No, you can’t. That’s the whole point. You can’t say with absolutely certainty that the person who remained silent was acting against their moral conscience. Maybe they just had other obligations. That’s why I think the whole partisan anger and resentment right now is so messed up. People on the left are so quick to pass moral judgement against people who voted for Trump. They automatically condemn them as ‘bad people’. But you don’t know what moral variables those people were weighing.

Right. So for example, some Catholics who voted for Trump might have done so because they strongly oppose abortion. Even though they don’t support his xenophobia or his other stances, they feel so strongly about abortion, that their moral obligation to vote pro-life superseded their moral obligation to vote anti-xenophobia.

Yeah, exactly. That’s why I think this Humans of SCU thing is so great. We need to be a lot better at understanding each other. We need to really understand where each other’s moral decisions are coming from. Otherwise, we’re just wasting time arguing needlessly when we don’t even understand each other’s rationale for choosing those stances.

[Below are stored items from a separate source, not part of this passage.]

-- ==== Sys2Proof/Machine/Profile.lean ====
section
/-! DEFINITION. Profiles: reading items (R16, R28), the four stages that check a pending profile (R18 to R21), and the
names under which the other blocks read the frozen profile. -/

namespace Sys2Proof.Machine

open Sys2Proof

/-! ### Items -/

/-- The value held for an item. -/
def profileFind (p : Profile) (n : Nat) : Option ItemValue :=
  match p with
  | [] => none
  | (m, v) :: rest => if m = n then some v else profileFind rest n

/-- Stores a value under its item number: it replaces the value held, or joins in increasing item number (R17). -/
def profilePut (p : Profile) (n : Nat) (v : ItemValue) : Profile :=
  match p with
  | [] => [(n, v)]
  | (m, w) :: rest =>
    if n < m then (n, v) :: (m, w) :: rest
    else if n = m then (n, v) :: rest
    else (m, w) :: profilePut rest n v

def itemHeld (p : Profile) (n : Nat) : Bool := (profileFind p n).isSome

/-- An item's value as an unsigned number, 0 when it is not held. -/
def itemNat (p : Profile) (n : Nat) : Nat := ((profileFind p n).getD 0#32).toNat

/-- An item's value as a signed number (items 30, 36 and 41). -/
def itemInt (p : Profile) (n : Nat) : Int := ((profileFind p n).getD 0#32).toInt

/-- Byte `i` (0 to 3, first sent first) of an item's value. -/
def itemByte (p : Profile) (n i : Nat) : Nat := itemNat p n / 256 ^ (3 - i) % 256

/-- The first and the last two bytes of an item's value: start and end, or A and B (R28). -/
def itemHigh (p : Profile) (n : Nat) : Nat := itemNat p n / 65536

def itemLow (p : Profile) (n : Nat) : Nat := itemNat p n % 65536

/-- The mode, base, source and flags fields of CHANNEL_n_MODE (R28). -/
def modeField (p : Profile) (ch : Nat) : Nat := itemByte p (49 + ch) 0
def baseField (p : Profile) (ch : Nat) : Nat := itemByte p (49 + ch) 1
def sourceField (p : Profile) (ch : Nat) : Nat := itemByte p (49 + ch) 2
def flagsField (p : Profile) (ch : Nat) : Nat := itemByte p (49 + ch) 3

/-! ### Roles and line positions (R3, R4) -/

def roleOf : Nat → Option Role
  | 0 => some .convey
  | 1 => some .blanch
  | 2 => some .chill
  | 3 => some .freeze
  | 4 => some .bag
  | 5 => some .transfer
  | _ => none

/-- The role a profile names, if ROLE is held with one of its codes. -/
def profileRole (p : Profile) : Option Role := (profileFind p 1).bind (fun v => roleOf v.toNat)

/-- The line position a profile holds, if it is one of its codes. -/
def profilePosition (p : Profile) : Option Nat :=
  (profileFind p 2).bind (fun v => if v.toNat ≤ 3 then some v.toNat else none)

def isHeadPosition (pos : Nat) : Bool := decide (pos = 1) || decide (pos = 3)
def isTailPosition (pos : Nat) : Bool := decide (pos = 2) || decide (pos = 3)

/-- The profile holds a line position of which `test` holds. -/
def positionIs (p : Profile) (test : Nat → Bool) : Bool := (profilePosition p).any test

/-- The profile holds a role that is one of these. -/
def roleIn (p : Profile) (roles : List Role) : Bool := (profileRole p).any (fun r => decide (r ∈ roles))

def thermalRoles : List Role := [.blanch, .chill, .freeze]

/-! ### Stage 2: required items (R19) -/

/-- Some channel is held with a mode field of 1 to 6 and this base field. -/
def baseUsed (p : Profile) (base : Nat) : Bool :=
  (List.range 6).any fun ch =>
    itemHeld p (49 + ch) && decide (1 ≤ modeField p ch) && decide (modeField p ch ≤ 6) && decide (baseField p ch = base)

/-- Whether the profile's held values require item `n`, apart from the probe ranges 26 to 29. -/
def itemRequired (p : Profile) (n : Nat) : Bool :=
  if n = 1 || n = 2 || n = 3 || n = 5 || n = 6 || n = 7 || n = 8 || n = 17 || n = 18 || n = 19 then true
  else if n = 4 then positionIs p (fun pos => !isTailPosition pos)
  else if n = 9 || n = 10 then (profileRole p).any (fun r => decide (r ≠ .blanch))
  else if n = 11 || n = 15 || n = 16 then positionIs p (fun pos => !isHeadPosition pos)
  else if 20 ≤ n && n ≤ 25 then positionIs p isHeadPosition
  else if 30 ≤ n && n ≤ 33 then roleIn p [.blanch]
  else if n = 34 || n = 35 then roleIn p thermalRoles
  else if n = 36 || n = 37 then roleIn p [.chill, .freeze]
  else if 38 ≤ n && n ≤ 48 then roleIn p [.freeze]
  else if 55 ≤ n && n ≤ 60 then
    itemHeld p (n - 6) && decide (1 ≤ modeField p (n - 55)) && decide (modeField p (n - 55) ≤ 8)
  else if 61 ≤ n && n ≤ 66 then itemHeld p (n - 12) && decide (modeField p (n - 61) = 7)
  else if n = 67 then baseUsed p 1
  else if n = 68 then baseUsed p 2
  else if 69 ≤ n && n ≤ 72 then roleIn p [.bag]
  else if 73 ≤ n && n ≤ 77 then roleIn p [.transfer]
  else false

/-- A thermal role without a used probe range fails the stage at item 26. -/
def probeRangeMissing (p : Profile) : Bool :=
  roleIn p thermalRoles && (List.range 4).all (fun i => decide (itemNat p (26 + i) = 0))

/-- The lowest-numbered item that is required and not held. -/
def requiredFailure (p : Profile) : Option Nat :=
  ((List.range 77).map (· + 1)).find? fun n =>
    (itemRequired p n && !itemHeld p n) || (decide (n = 26) && probeRangeMissing p)

/-! ### Stage 3: ranges (R20) -/

/-- Min and Max of the single-field items (table of R16). -/
def itemBounds : Nat → Option (Int × Int)
  | 1 => some (0, 5)
  | 2 => some (0, 3)
  | 3 => some (256, 65535)
  | 4 => some (1, 65535)
  | 5 => some (100, 5000)
  | 6 => some (20, 1000)
  | 7 => some (2, 24)
  | 8 => some (0, 23)
  | 9 => some (0, 600000)
  | 10 => some (0, 60000)
  | 11 => some (100, 60000)
  | 12 => some (1, 29)
  | 13 => some (1, 29)
  | 14 => some (1, 65535)
  | 15 => some (1, 4095)
  | 16 => some (1, 65535)
  | 17 => some (1, 65535)
  | 18 => some (64, 4095)
  | 19 => some (8, 1023)
  | 20 => some (0, 5)
  | 21 => some (1, 64)
  | 22 => some (1, 16)
  | 23 => some (0, 63)
  | 24 => some (1, 255)
  | 25 => some (1, 65535)
  | 30 => some (-600, 1300)
  | 31 => some (10, 500)
  | 32 => some (1, 16777215)
  | 33 => some (1, 16777215)
  | 34 => some (1, 65535)
  | 35 => some (1, 50)
  | 36 => some (-600, 1300)
  | 37 => some (1, 16777215)
  | 38 => some (0, 7)
  | 39 => some (1, 65535)
  | 40 => some (1, 65535)
  | 41 => some (-600, 1300)
  | 42 => some (1, 255)
  | 43 => some (1, 8)
  | 44 => some (1, 8)
  | 45 => some (1, 8)
  | 46 => some (1, 8)
  | 47 => some (10, 3600)
  | 48 => some (0, 8)
  | 61 => some (0, 1023)
  | 62 => some (0, 1023)
  | 63 => some (0, 1023)
  | 64 => some (0, 1023)
  | 65 => some (0, 1023)
  | 66 => some (0, 1023)
  | 67 => some (1, 65535)
  | 68 => some (1, 65535)
  | 69 => some (1, 65535)
  | 70 => some (50, 50000)
  | 71 => some (0, 5000)
  | 72 => some (16, 4095)
  | 73 => some (1, 65535)
  | 74 => some (1, 64)
  | 75 => some (1000, 120000)
  | 76 => some (0, 3600000)
  | 77 => some (0, 600000)
  | _ => none

/-- The three temperature items, read in two's complement (R28). -/
def signedItem (n : Nat) : Bool := decide (n = 30) || decide (n = 36) || decide (n = 41)

/-- One held item meets the tests of R20. -/
def itemInRange (p : Profile) (n : Nat) : Bool :=
  if 26 ≤ n && n ≤ 29 then decide (itemNat p n = 0) || decide (itemHigh p n < itemLow p n)
  else if 49 ≤ n && n ≤ 54 then
    decide (modeField p (n - 49) ≤ 9) && decide (baseField p (n - 49) ≤ 2) && decide (sourceField p (n - 49) ≤ 6)
      && decide (flagsField p (n - 49) ≤ 3)
  else if 55 ≤ n && n ≤ 60 then true
  else
    match itemBounds n with
    | none => false
    | some (lo, hi) =>
      let v : Int := if signedItem n then itemInt p n else (itemNat p n : Int)
      decide (lo ≤ v) && decide (v ≤ hi)

/-- The first held item, from the lowest number upward, that fails the range stage. -/
def rangeFailure (p : Profile) : Option Nat := (p.map (·.1)).find? (fun n => !itemInRange p n)

/-! ### Stage 4: cross-checks (R21) -/

/-- Every one of these items is held. -/
def allHeld (p : Profile) (items : List Nat) : Bool := items.all (itemHeld p)

/-- Two used probe ranges share a position. -/
def rangesShare (p : Profile) (m n : Nat) : Bool :=
  decide (itemHigh p m < itemLow p n) && decide (itemHigh p n < itemLow p m)

/-- The check of one probe range item. -/
def probeRangeCheck (p : Profile) (n : Nat) : Bool :=
  if itemNat p n = 0 then true
  else
    (!itemHeld p 3 || decide (itemLow p n ≤ itemNat p 3))
      && ((List.range (n - 26)).all fun i =>
        decide (itemNat p (26 + i) = 0) || !rangesShare p (26 + i) n)

/-- The limit that VERDICT_POINT + floor(SEGMENT_MAX / 2) must stay below: the offer point, or ZONE_LENGTH at a tail. -/
def verdictCheck (p : Profile) : Bool :=
  (!allHeld p [34, 3] || decide (itemNat p 34 ≤ itemNat p 3))
    && (if roleIn p thermalRoles && allHeld p [34, 18, 3] then
          if positionIs p isTailPosition then decide (itemNat p 34 + itemNat p 18 / 2 < itemNat p 3)
          else !itemHeld p 4 || decide (itemNat p 34 + itemNat p 18 / 2 < itemNat p 3 - itemNat p 4)
        else true)

/-- A CHANNEL_n_COMPARE item against its channel's mode. -/
def compareCheck (p : Profile) (ch : Nat) : Bool :=
  let isInfeed := positionIs p isHeadPosition && itemHeld p 20 && decide (itemNat p 20 = ch)
  if !allHeld p [49 + ch, 55 + ch] then true
  else if modeField p ch = 6 then
    isInfeed || (decide (1 ≤ itemHigh p (55 + ch)) && decide (itemHigh p (55 + ch) ≤ 64))
  else if modeField p ch = 7 && (flagsField p ch).testBit 0 && itemHeld p 19 then
    decide (itemLow p (55 + ch) > itemNat p 19)
  else true

/-- The check named for an item in the table of R21, true where none is. DEDUCED: log entry 26. -/
def crossCheck (p : Profile) (n : Nat) : Bool :=
  if n = 2 then !(allHeld p [1, 2] && roleIn p [.blanch] && positionIs p isTailPosition)
  else if n = 4 then !allHeld p [4, 3] || decide (itemNat p 4 ≤ itemNat p 3 - 1)
  else if n = 8 then !allHeld p [8, 7] || decide (itemNat p 8 ≤ itemNat p 7 - 1)
  else if n = 12 then !(itemHeld p 12 && positionIs p isHeadPosition)
  else if n = 13 then !(itemHeld p 13 && positionIs p isTailPosition)
  else if n = 14 then !itemHeld p 14 || itemHeld p 12
  else if n = 20 then !itemHeld p 20 || (itemHeld p (49 + itemNat p 20) && decide (modeField p (itemNat p 20) = 6))
  else if n = 23 then !allHeld p [23, 21] || decide (itemNat p 23 < itemNat p 21)
  else if 26 ≤ n && n ≤ 29 then probeRangeCheck p n
  else if n = 33 then !allHeld p [32, 33] || decide (itemNat p 32 ≤ itemNat p 33)
  else if n = 34 then verdictCheck p
  else if n = 40 then !allHeld p [40, 39] || decide (itemNat p 40 ≤ itemNat p 39)
  else if n = 44 then !allHeld p [43, 44] || decide (itemNat p 43 < itemNat p 44)
  else if n = 45 then !allHeld p [44, 45] || decide (itemNat p 44 < itemNat p 45)
  else if n = 46 then
    !allHeld p [43, 44, 46] || (decide (itemNat p 43 ≤ itemNat p 46) && decide (itemNat p 46 ≤ itemNat p 44))
  else if 49 ≤ n && n ≤ 54 then
    !itemHeld p n || !(decide (modeField p (n - 49) = 6) && decide (baseField p (n - 49) = 0))
  else if 55 ≤ n && n ≤ 60 then compareCheck p (n - 55)
  else if n = 69 then
    (!allHeld p [69, 3] || decide (itemNat p 69 ≤ itemNat p 3 - 1))
      && (!allHeld p [69, 19] || decide (itemNat p 69 > itemNat p 19))
  else if n = 72 then !allHeld p [69, 72, 3] || decide (itemNat p 69 + itemNat p 72 ≤ itemNat p 3)
  else if n = 73 then !allHeld p [73, 3] || decide (itemNat p 73 ≤ itemNat p 3 - 1)
  else true

/-- The lowest item whose cross-check does not hold. -/
def crossFailure (p : Profile) : Option Nat := ((List.range 77).map (· + 1)).find? (fun n => !crossCheck p n)

/-- The first failure of the four stages in order, as (stage, item), or none when the profile passes (R18). -/
def profileFailure (p : Profile) (count : Nat) : Option (Nat × Nat) :=
  if count ≠ p.length then some (1, 0)
  else
    match requiredFailure p with
    | some n => some (2, n)
    | none =>
      match rangeFailure p with
      | some n => some (3, n)
      | none =>
        match crossFailure p with
        | some n => some (4, n)
        | none => none

/-! ### The frozen profile as the blocks read it -/

/-- The frozen profile, empty before acceptance. -/
def State.items (s : State) : Profile := s.station.frozen.getD []

/-- The frozen value of a numbered item, 0 when it is not held. -/
def State.item (s : State) (n : Nat) : Nat := itemNat s.items n

def State.hasProfile (s : State) : Bool := s.station.frozen.isSome

/-- The station's role, none before acceptance (R3). -/
def State.role (s : State) : Option Role := profileRole s.items

def State.hasRole (s : State) (r : Role) : Bool := decide (s.role = some r)

/-- A head, a tail (R4). A station without a profile is neither. -/
def State.isHead (s : State) : Bool := s.hasProfile && isHeadPosition (s.item 2)
def State.isTail (s : State) : Bool := s.hasProfile && isTailPosition (s.item 2)

/-- The role's belt is unstoppable (R3). -/
def State.unstoppable (s : State) : Bool := s.hasRole .blanch

def State.zoneLength (s : State) : Nat := s.item 3
def State.offerLead (s : State) : Nat := s.item 4
/-- The station's own status period: 1,000 ms before acceptance, STATUS_PERIOD after (R49, R51). -/
def State.statusPeriod (s : State) : Nat := if s.hasProfile then s.item 5 else 1000
def State.samplePeriod (s : State) : Nat := s.item 6
def State.holdLevel (s : State) : Nat := s.item 7
def State.releaseLevel (s : State) : Nat := s.item 8
def State.reserveLimit (s : State) : Nat := s.item 11
def State.arrivalTolerance (s : State) : Nat := s.item 15
def State.lengthScale (s : State) : Nat := s.item 16
def State.loading (s : State) : Nat := s.item 17
def State.segmentMax (s : State) : Nat := s.item 18
def State.gapLength (s : State) : Nat := s.item 19
def State.infeedChannel (s : State) : Nat := s.item 20
def State.infeedDuty (s : State) : Nat := s.item 21
def State.throttleStep (s : State) : Nat := s.item 22
def State.throttleFloor (s : State) : Nat := s.item 23
def State.throttleInterval (s : State) : Nat := s.item 24
def State.gapRunLength (s : State) : Nat := s.item 25
def State.verdictPoint (s : State) : Nat := s.item 34
def State.staleLimit (s : State) : Nat := s.item 35
def State.bagPoint (s : State) : Nat := s.item 69
def State.bagPitch (s : State) : Nat := s.item 72
def State.carrierPoint (s : State) : Nat := s.item 73

/-- The offer point (chapter 5): ZONE_LENGTH − OFFER_LEAD. -/
def State.offerPoint (s : State) : Nat := s.zoneLength - s.offerLead

/-- The staleness age (R49). -/
def State.stalenessAge (s : State) : Nat := 3 * s.statusPeriod

/-- The period of the interval timer in milliseconds (R146). -/
def State.defrostPeriod (s : State) : Nat := s.item 42 * 60000

end Sys2Proof.Machine
end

It sounds like you think people talk too much and don’t listen enough. Do you think most people are speakers or listeners?

Well, I think there are two kinds of listeners: active listeners and passive listeners. Active listeners are trying to understand the other viewpoint. They listen with intention. Passive listeners are like sponges. They just absorb the other viewpoint, and allow it to mold and shape them. They don’t seek understanding, they seek identity. They are not listening to understand another’s viewpoint. They’re listening for someone to tell them what their viewpoint ought to be. I think most people at Santa Clara are passive listeners. They’re talkers too, but they don’t talk from a point of understanding. They’re just a voice box for the ideas they’ve been fed. Passive listeners and hollow talkers.

That’s interesting. We pride ourselves on being a community of leaders. Do you think it’s more important for a leader to be a speaker or a listener? And do you think a leader can be a passive listener?

I think a good leader needs to be an active listener. He needs to understand the people he is leading. But I think many people who call themselves leaders are really just speakers. They know how to talk, and because talking is required for communication and communication is required for leadership, they think they are leaders. But if you don’t seek to understand the views of the people you are trying to lead, you can never be a good leader, because you can never truly know whether you are acting in their interests.

Are you a speaker or a listener?

I am a listener, just because of what I told you. I don’t think you can fully understand why people make certain decisions until you talk to them and understand their variables. So, when people do something mean to me, I don’t talk to start a conflict, or confront them about their actions in an argumentative or aggressive way. Instead, I sort of just wait to see how they explain or justify their actions. I just want to know how they weighed their moral variables. Some people think I’m being a push-over, but really I’m just behaving how everyone ought to behave in antagonistic situations. I’m just trying to understand people before I judge them.